As described in a film magazine, Phil Kelly (Ford) devotes himself to solving the mystery surrounding the Graham family. Mrs. Graham (Van Name) has stolen a famous oriental jewel from a mummy in Egypt called the Eye of the World. On her return to the United States, she is followed by Priestess Kah (Theby) and her associates, who are determined to recover the jewel. Betty Graham (Gaston) marries for money to help her father though a financial difficulty. The bridegroom has loaned Mrs. Graham money on the jewel and holds it as security. The night of the wedding he is mysteriously murdered and the body disappears. From this point on, anyone who touches or is connected in any way with the jewel comes under the shadow of the silent mystery and suffers accordingly.

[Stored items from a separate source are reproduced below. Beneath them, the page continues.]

/-- BUF_STEP (R240): an entry leaves the buffer and one enters it. -/
def execBufStep (b elem : Nat) (s : State) : Out :=
  if !(s.bench b).mayStep elem kBuf then .next s
  else
    let s := s.feed b elem
    let x := s.bench b
    let depth := ewParam (x.word elem) 0 8 + 1
    let s := match (x.elem elem).buf with
      | v :: r => if s.space b elem 0 == 0 then s
        else (s.pushArc b elem 0 v).updElem b elem fun t => { t with buf := r }
      | [] => s
    let t := (s.bench b).elem elem
    match (s.bench b).chan elem 0 with
    | v :: _ =>
      if t.buf.length ≥ depth then .next s
      else
        .next (((s.setLaneV b elem (t.stored % depth) v.val).popChans b elem [0]).updElem b elem fun t =>
          { t with buf := t.buf ++ [v], stored := t.stored + 1 })
    | [] => .next s

/-- I0 op I1 of an RTREE element (R241): no flag. -/
def rtreeVal (op : Nat) (a c : Word) : Word :=
  let (r, t) : RedOp × RedTy := match op with
    | 0 => (.add, .f32)
    | 1 => (.add, .i32)
    | 2 => (.max, .f32)
    | 3 => (.min, .f32)
    | 4 => (.max, .i32)
    | _ => (.min, .i32)
  (redOp r t (a.setWidth 64) (c.setWidth 64)).1.setWidth 32

/-- RTREE_STEP (R241). -/
def execRtreeStep (b elem : Nat) (s : State) : Out :=
  if !(s.bench b).mayStep elem kRtree then .next s
  else
    let s := s.feed b elem
    let x := s.bench b
    match x.chan elem 0, x.chan elem 1 with
    | a :: _, c :: _ =>
      if a.tag != c.tag then .next (s.kindFault b elem spMarks a.val.toNat [0, 1])
      else if s.space b elem 0 == 0 then .next s
      else
        let v := if a.tag == 0 then rtreeVal (ewParam (x.word elem) 0 4) a.val c.val else a.val
        .next ((s.pushArc b elem 0 ⟨v, a.tag, a.iter, a.inv⟩).popChans b elem [0, 1])
    | _, _ => .next s

end Sys2Proof.Machine
end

Phil has many opportunities to rescue Betty from villeins, and after the Priestess meets Phil, she falls in love with him to complicate matters further. She later obtains the aid of a band of Germans to aid her in obtaining the jewel from its robbers.

==Cast==
- Francis Ford as Phil Kelly
- Mae Gaston as Betty Graham
- Rosemary Theby as Priestess Kah
- Jerome Ash as Van Berg (credited as Jerry Ash)
- Philip Ford as Chick (as Phil Ford)
- Elsie Van Name as Mrs. John Graham
- Olive Valerie (credited as Valeria Olivo)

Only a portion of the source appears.